Rock-1 Das Double-Nickase-Plasmid (h) besteht aus einem aufeinander abgestimmten Plasmidpaar, das für die hochspezifische Bearbeitung des ROCK1-Lokus in human-Zelllinien entwickelt wurde. Jedes Plasmid exprimiert eine Cas9-D10A-Nickase und eine spezifische sgRNA, die auf entgegengesetzte DNA-Stränge innerhalb von ROCK1 abzielt. Wenn sie auf benachbarte Stellen auf entgegengesetzten DNA-Strängen gerichtet sind, erzeugen die beiden Nickasen versetzte Einzelstrang-Schnitte, die zusammen einen versetzten Doppelstrangbruch erzeugen, was eine koordinierte On-Target-Aktivität beider Guides erfordert. Der resultierende DNA-Bruch wird durch endogene zelluläre Reparaturwege behoben, meist durch nicht-homologe Endverknüpfung (NHEJ), was zu Insertionen oder Deletionen führt, die die ROCK1-Funktion stören.
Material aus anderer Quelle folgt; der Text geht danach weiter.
-- ==== Sys2Proof/Machine/Sett.lean ====
section
/-! DEFINITION. The Sett (R308 to R318): grants, zeroing, reservations, returns, scrubs and rejoins. -/

namespace Sys2Proof.Machine

/-! ## The buddy tree (R29, R30, R310, R317) -/

/-- The layout bits of the ancestors of a node of n strips. -/
def ancestors (lead n : Nat) : List Nat :=
  match n with
  | 8 => []
  | 4 => [0]
  | 2 => [0, 1 + lead / 4]
  | _ => [0, 1 + lead / 4, 3 + lead / 2]

/-- The layout bit of a node; none for a strip. -/
def nodeBit (lead n : Nat) : Option Nat :=
  match n with
  | 8 => some 0
  | 4 => some (1 + lead / 4)
  | 2 => some (3 + lead / 2)
  | _ => none

/-- The layout word after a node is granted. -/
def layoutGrant (w : BitVec 7) (lead n : Nat) : BitVec 7 :=
  let w := (ancestors lead n).foldl (fun w b => setFld w b 1 1) w
  match nodeBit lead n with
  | some b => setFld w b 1 0
  | none => w

/-- Strips a to a + n - 1 are all Free. -/
def Die.freeRun (d : Die) (a n : Nat) : Bool := (List.range n).all fun k => d.strips[Fin.ofNat 8 (a + k)] == .free

/-- Rejoin the quarters, then the halves, then the root (R317). -/
def Die.rejoin (d : Die) : Die :=
  let clear (w : BitVec 7) (b : Nat) (ok : Bool) : BitVec 7 := if ok then setFld w b 1 0 else w
  let w := [0, 1, 2, 3].foldl (fun w q => clear w (3 + q) (d.freeRun (2 * q) 2)) d.layout
  let w := [0, 1].foldl (fun w h => clear w (1 + h) (!bitAt w (3 + 2 * h) && !bitAt w (4 + 2 * h) && d.freeRun (4 * h) 4)) w
  { d with layout := clear w 0 (!bitAt w 1 && !bitAt w 2 && d.freeRun 0 8) }

/-! ## What a request can take (R310, R311) -/

/-- The bare lease on a core. -/
def Die.bareOn (d : Die) (c : Fin 8) : Bool :=
  d.leases.any fun l => match l.kind with | .bare k _ => k == c | .frag .. => false

/-- The dies on which a request may be granted: those of its operator that are not fenced, and not reserved for another. -/
def State.reqSites (s : State) (q : SettReq) : List (Fin 6) :=
  match s.pipe? q.pipe with
  | none => []
  | some p => sites.filter fun i =>
      (vdieOf p.vdtab i.val).isSome && (s.die i).present && !(s.die i).fenced && !(s.die i).training &&
      !(s.fe.reqs.any fun x => x.order != q.order && x.reserved.contains i)

/-- The available positions of n strips on a die, by lead strip (R310). -/
def Die.positions (d : Die) (n : Nat) : List Nat :=
  ((List.range (8 / n)).map fun k => k * n).filter fun a =>
    d.freeRun a n && (List.range n).all fun k => !d.bareOn (Fin.ofNat 8 (a + k))

/-- The fragments that a request takes, first fit; fewer than its count if it cannot be granted. -/
def State.fragPicks (s : State) (q : SettReq) : List (Fin 6 × Nat) :=
  ((s.reqSites q).flatMap fun i => ((s.die i).positions (clsStrips q.cls)).map fun a => (i, a)).take q.count

/-- Cores with Free strips, by rising site and falling index. -/
def State.freeCores (s : State) (l : List (Fin 6)) : List (CoreRef × Bool) :=
  l.flatMap fun i => (coreIdxs.reverse.filter fun c => (s.die i).strips[c] == .free && !(s.die i).bareOn c).map fun c => (⟨i, c⟩, true)

/-- Lent cores, by rising site and index. -/
def State.lentCores (s : State) (l : List (Fin 6)) : List (CoreRef × Bool) :=
  l.flatMap fun i => (coreIdxs.filter fun c =>
    (s.die i).strips[c] == .leased && !(s.die i).bareOn c &&
    match (s.die i).fragOf c with | some (lead, _) => lead != c | none => false).map fun c => (⟨i, c⟩, false)

/-- The cores that a stage of class none can take on dies, in order, each with whether its strip comes with it (R311). -/
def State.barePool (s : State) (q : SettReq) (l : List (Fin 6)) : List (CoreRef × Bool) :=
  let ins := ((s.pipe? q.pipe).bind fun p => p.record.stages[q.stage]?).any fun d => !d.ins.isEmpty
  if ins then s.freeCores l else s.lentCores l ++ s.freeCores l

/-! ## A grant (R310 to R313) -/

/-- Zero a strip window, both halves and the PE accumulators. -/
def Stores.zeroStrip (t : Stores) : Stores :=
  { t with
    rows := t.rows.filter fun x => decide (x.1 < 2048), poison := t.poison.filter (· < 2048)
    bankA := [], bankB := [], acc := [], poisonA := [], poisonB := [] }

/-- Zero a private region. -/
def Stores.zeroPrivate (t : Stores) : Stores :=
  { t with rows := t.rows.filter fun x => decide (2048 ≤ x.1), poison := t.poison.filter (2048 ≤ ·) }

/-- What a grant does to a core that it takes, with its strip where strip is set: zero what another owned, wake gated banks,
undefine rings, and leave both halves clean. -/
def Core.taken (c : Core) (zeroCore zeroStrip strip : Bool) : Core :=
  let c := { c with rings := Vector.replicate 32 RingInst.reset }
  let c := if zeroCore then { c with st := c.st.zeroPrivate, cnt := Vector.replicate 256 0 } else c
  let c := if zeroStrip then { c with st := c.st.zeroStrip } else c
  if strip then { c with st := { c.st with dirtyA := false, dirtyB := false, waking := c.st.waking ||| c.st.gated, gated := 0 } } else c

/-- Take one core of a die for an owner; whether anything is zeroed. -/
def Die.take (d : Die) (key : BitVec 8) (strip : Bool) (c : Fin 8) : Die × Bool :=
  let zc := d.coreOwner[c] != some key
  let zs := strip && d.stripOwner[c] != some key
  ({ d.updCore c fun k => k.taken zc zs strip with
     coreOwner := d.coreOwner.set c (some key)
     stripOwner := if strip then d.stripOwner.set c (some key) else d.stripOwner }, zc || zs)

/-- Take several cores with their strips; whether anything is zeroed, and the strips that are. -/
def Die.takeAll (d : Die) (key : BitVec 8) : List (Fin 8) → Die × Bool × List (Fin 8)
  | [] => (d, false, [])
  | c :: t =>
    let zs := if d.stripOwner[c] != some key then [c] else []
    let (d, a) := d.take key true c
    let (d, b, l) := d.takeAll key t
    (d, a || b, zs ++ l)

/-- The clk that zeroing takes (R313). -/
def zeroClk : Nat := 2048

/-- The strips of a fragment. -/
def stripsOf (lead n : Nat) : List (Fin 8) := (List.range n).map fun k => Fin.ofNat 8 (lead + k)

/-- A grant has started the wake of the gated banks of the strips that it took from s (R102, R313). -/
def State.grantWakes (t s : State) (i : Fin 6) (l : List (Fin 8)) : State :=
  if l.any fun c => (s.core ⟨i, c⟩).st.gated != 0 then t.waking else t

/-- Lease a fragment to a stage: each strip of another or unknown owner is Zeroing, each other strip Leased (R316). -/
def State.leaseFrag (s : State) (p : Pipe) (stage n : Nat) (i : Fin 6) (lead : Nat) : State :=
  State.grantWakes (s := s) (i := i) (l := stripsOf lead n) <| s.updDie i fun d =>
    let (d, z, zs) := d.takeAll p.key (stripsOf lead n)
    let until_ := s.now + zeroClk * tClk
    { d with
      grantAt := some s.now
      layout := layoutGrant d.layout lead n
      strips := (stripsOf lead n).foldl (fun v (c : Fin 8) => v.set c (if c ∈ zs then .zeroing until_ else .leased)) d.strips
      leases := d.leases ++ [⟨p.id, stage, .frag (Fin.ofNat 8 lead) n, if z then some until_ else none, none, false, false⟩] }

/-- Lease a core to a stage. -/
def State.leaseBare (s : State) (p : Pipe) (stage : Nat) (r : CoreRef) (strip : Bool) : State :=
  State.grantWakes (s := s) (i := r.site) (l := if strip then [r.core] else []) <| s.updDie r.site fun d =>
    let (d, z) := d.take p.key strip r.core
    { d with grantAt := some s.now, leases := d.leases ++ [⟨p.id, stage, .bare r.core strip, if z then some (s.now + zeroClk * tClk) else none, none, false, false⟩] }
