/-! ## WQCFG, WQKICK, WQSTAT (R292 to R294, R375, R386) -/

/-- WQCFG's fields but EN. -/
def WorkQueue.setCfg (q : WorkQueue) (v : Word) : WorkQueue :=
  { q with vec := BitVec.ofNat 11 (fld v 53 11), key := BitVec.ofNat 8 (fld v 36 8), cls := BitVec.ofNat 3 (fld v 33 3),
           pasid := BitVec.ofNat 20 (fld v 12 20), logn := BitVec.ofNat 5 (fld v 4 5) }

/-- EN goes from 0 to 1: CONS and WQSTAT are cleared; packets that had not started are gone. -/
def WorkQueue.enable (q : WorkQueue) : WorkQueue :=
  { q with en := true, cons := 0, kick := 0, stop := false, err := 0, idx := 0,
           pkts := q.pkts.filter Packet.started, batch := none, repoll := none }

/-- Whether EN may be set. -/
def State.mayEnable (s : State) (q : WorkQueue) : Bool :=
  decide (4 ≤ q.logn.toNat) && decide (q.logn.toNat ≤ 16) && s.mgmt.featDone && (lookup q.key.toNat s.homes.keys).isSome

/-- WQCFG_WRITE. -/
def execWqcfgWrite (no : BitVec 14) (v : BitVec 64) (s : State) : Host.Outcome State Fault Refusal :=
  let q := s.queue no
  go (if !s.regsOpen then s
    else if q.en then s.setQueue { q with en := bitAt v 32 }
    else
      let q := q.setCfg v
      if bitAt v 32 && s.mayEnable q then (s.setQueue q.enable).unwatch no.toNat else s.setQueue q)

/-- WQKICK. -/
def execWqkick (no : BitVec 14) (v : BitVec 64) (s : State) : Host.Outcome State Fault Refusal :=
  let q := s.queue no
  let k : BitVec 32 := BitVec.ofNat 32 (fld v 0 32)
  go (if !s.regsOpen || !q.en || k == q.kick then s
    else if q.slots < (k - q.cons).toNat then s.stopQueue q.no 0x02 0
    else s.setQueue { q with kick := k })

/-- WQSTAT_STOP_CLEAR. -/
def execWqstatStopClear (no : BitVec 14) (v : BitVec 64) (s : State) : Host.Outcome State Fault Refusal :=
  let q := s.queue no
  go (if s.regsOpen && bitAt v 55 then s.setQueue { q with stop := false, err := 0 } else s)

end Sys2Proof.Machine
end

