-- ==== Sys2Proof/Machine/Core.lean ====
section
/-! DEFINITION. The host's interface: the machine as a state type, a step and the state after reset. -/

def Sys2Proof.core : Host.Core := { State := Sys2Proof.Machine.State, Fault := Sys2Proof.Machine.Fault, Refusal := Sys2Proof.Machine.Refusal, step := Sys2Proof.Machine.step, reset := Sys2Proof.Machine.State.reset }
end

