-- ==== Sys2Proof/Certificates/Slice0/Obligations.lean ====
section
/-! DEFINITION. The statements about the model, and the few predicates they share. Each formalises what the named
rules of the manual say the machine does. -/

namespace Sys2Proof.Spec

open Sys2Proof.Machine

/-! ## Shared predicates -/

/-- u(v) of R181. -/
def u (v : Word) : Int := v.toNat

/-- s(v) of R181. -/
def sg (v : Word) : Int := v.toInt

/-- wrap(n) of R181. -/
def wrap (n : Int) : Word := BitVec.ofInt 64 n

/-- A truth value as the manual writes it into a register: 1 or 0. -/
def truth (p : Prop) [Decidable p] : Word := if p then 1 else 0

/-- The executing context may issue the form: its fields are well formed (R175), its group may be executed by this
context (R167), its formats are accepted (R375, R244), and it writes no named input of its region (R201). -/
abbrev MayIssue (s : State) (i : Instr) : Prop := formOk s s.cur i = true ∧ writesInput s s.cur i = false

/-- The executing context goes on: to the next word, or, while the REP unit repeats, to the next repeat (R196). -/
structure GoesOn (s t : State) : Prop where
  status : t.me.status = .running
  plain : s.me.rep = none → t.me.pc = s.me.pc + 4 ∧ t.me.rep = none
  again : ∀ q, s.me.rep = some q → q.j + 1 < q.n → t.me.pc = s.me.pc ∧ t.me.rep = some { q with j := q.j + 1 }
  last : ∀ q, s.me.rep = some q → ¬ q.j + 1 < q.n → t.me.pc = s.me.pc + 4 ∧ t.me.rep = none

/-- t differs from s in the executing context at most: every other context, core, die, queue and register is as
before, and so is every byte of memory, at its home and as each die sees it. -/
structure OnlyMe (s t : State) : Prop where
  rest : t = s.updMe fun _ => t.me
  memory : ∀ a, t.homes.byte a = s.homes.byte a
  seen : ∀ i a, t.dieByte i a = s.dieByte i a

/-- An instruction that only writes v to xd has completed: xd holds v, or nothing is written where d is 0 (R181); every
other x register is unchanged; of the executing context nothing else but its program counter, status and repeat unit
changes; and nothing else of the machine changes. -/
structure SetsX (s : State) (d : BitVec 5) (v : Word) (t : State) : Prop where
  value : d ≠ 0 → t.rx d = v
  zero : t.rx 0 = 0
  others : ∀ r, r ≠ d → t.rx r = s.rx r
  goesOn : GoesOn s t
  context : t.me = { s.me with x := t.me.x, pc := t.me.pc, status := t.me.status, rep := t.me.rep, begun := none }
  rest : OnlyMe s t

/-- Wherever the form i may issue, it answers a next state, in which it has written v to xd and done nothing else. -/
def Result (i : Instr) (d : BitVec 5) (v : Word) (s : State) : Prop :=
  MayIssue s i → ∃ t, exec i s = .next t ∧ SetsX s d v t

/-- The bits of a register as a rule gives them. -/
def BitsAre (v : Word) (f : Nat → Bool) : Prop := ∀ i, i < 64 → v.getLsbD i = f i

/-- An instruction that only sends its context elsewhere has completed: the context runs at target; xd holds v where d
is not 0; every other x register, the rest of the context and the rest of the machine are unchanged. -/
structure GoesTo (s : State) (d : BitVec 5) (v target : Word) (t : State) : Prop where
  pc : t.me.pc = target
  status : t.me.status = .running
  value : d ≠ 0 → t.rx d = v
  zero : t.rx 0 = 0
  others : ∀ r, r ≠ d → t.rx r = s.rx r
  context : t.me = { s.me with x := t.me.x, pc := t.me.pc, status := t.me.status }
  rest : OnlyMe s t

end Sys2Proof.Spec

open Sys2Proof Sys2Proof.Machine Sys2Proof.Spec

/-! ## Scalar register operations (13_scalar.md) -/

/-- R182, with R181: the 22 binary register operations, for every operand and every destination, x0 included. -/
def Obligations.BinaryRegisterOperations : Prop :=
  ∀ (s : State) (d xa xb : BitVec 5), let a := s.rx xa; let b := s.rx xb
    Result (.add d xa xb) d (wrap (u a + u b)) s ∧
    Result (.sub d xa xb) d (wrap (u a - u b)) s ∧
    Result (.mul d xa xb) d (wrap (u a * u b)) s ∧
    Result (.mulh d xa xb) d (wrap (sg a * sg b / 2 ^ 64)) s ∧
    Result (.mulhu d xa xb) d (wrap (u a * u b / 2 ^ 64)) s ∧
    Result (.div d xa xb) d (if u b = 0 then 0xFFFFFFFFFFFFFFFF else wrap ((sg a).tdiv (sg b))) s ∧
    Result (.divu d xa xb) d (if u b = 0 then 0xFFFFFFFFFFFFFFFF else wrap (u a / u b)) s ∧
    Result (.rem d xa xb) d (if u b = 0 then a else wrap (sg a - sg b * (sg a).tdiv (sg b))) s ∧
    Result (.remu d xa xb) d (if u b = 0 then a else wrap (u a % u b)) s ∧
    (∃ v, BitsAre v (fun i => a.getLsbD i && b.getLsbD i) ∧ Result (.and d xa xb) d v s) ∧
    (∃ v, BitsAre v (fun i => a.getLsbD i || b.getLsbD i) ∧ Result (.or d xa xb) d v s) ∧
    (∃ v, BitsAre v (fun i => a.getLsbD i != b.getLsbD i) ∧ Result (.xor d xa xb) d v s) ∧
    Result (.shl d xa xb) d (wrap (u a * 2 ^ (b.toNat % 64))) s ∧
    Result (.shr d xa xb) d (wrap (u a / 2 ^ (b.toNat % 64))) s ∧
    Result (.sra d xa xb) d (wrap (sg a / 2 ^ (b.toNat % 64))) s ∧
    Result (.slt d xa xb) d (truth (sg a < sg b)) s ∧
    Result (.sltu d xa xb) d (truth (u a < u b)) s ∧
    Result (.min d xa xb) d (wrap (min (sg a) (sg b))) s ∧
    Result (.max d xa xb) d (wrap (max (sg a) (sg b))) s ∧
    Result (.minu d xa xb) d (wrap (min (u a) (u b))) s ∧
    Result (.maxu d xa xb) d (wrap (max (u a) (u b))) s ∧
    Result (.sadd d xa xb) d (wrap (max (-2 ^ 63) (min (2 ^ 63 - 1) (sg a + sg b)))) s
Durch die Notwendigkeit einer doppelten sgRNA-Bindung am Zielort erhöht der Doppel-Nick-Ansatz die Spezifität der Bearbeitung und bietet eine komplementäre CRISPR-Strategie für Anwendungen, bei denen eine zusätzliche Kontrolle über die Zielgenauigkeit gewünscht ist.
Um eine effiziente Identifizierung editierter Zellen zu unterstützen, kodiert ein Plasmid GFP zur fluoreszierenden Visualisierung transfizierter Populationen, während das Begleitplasmid ein Puromycin-Resistenzgen für die Antibiotika-Selektion trägt. Zusammen unterstützen diese Merkmale eine effiziente Anreicherung co-transfizierter Populationen und vereinfachen die Validierung von Klonen mit ROCK1-Störung.
Nur für Forschungszwecke. Nicht für diagnostische oder therapeutische Zwecke bestimmt.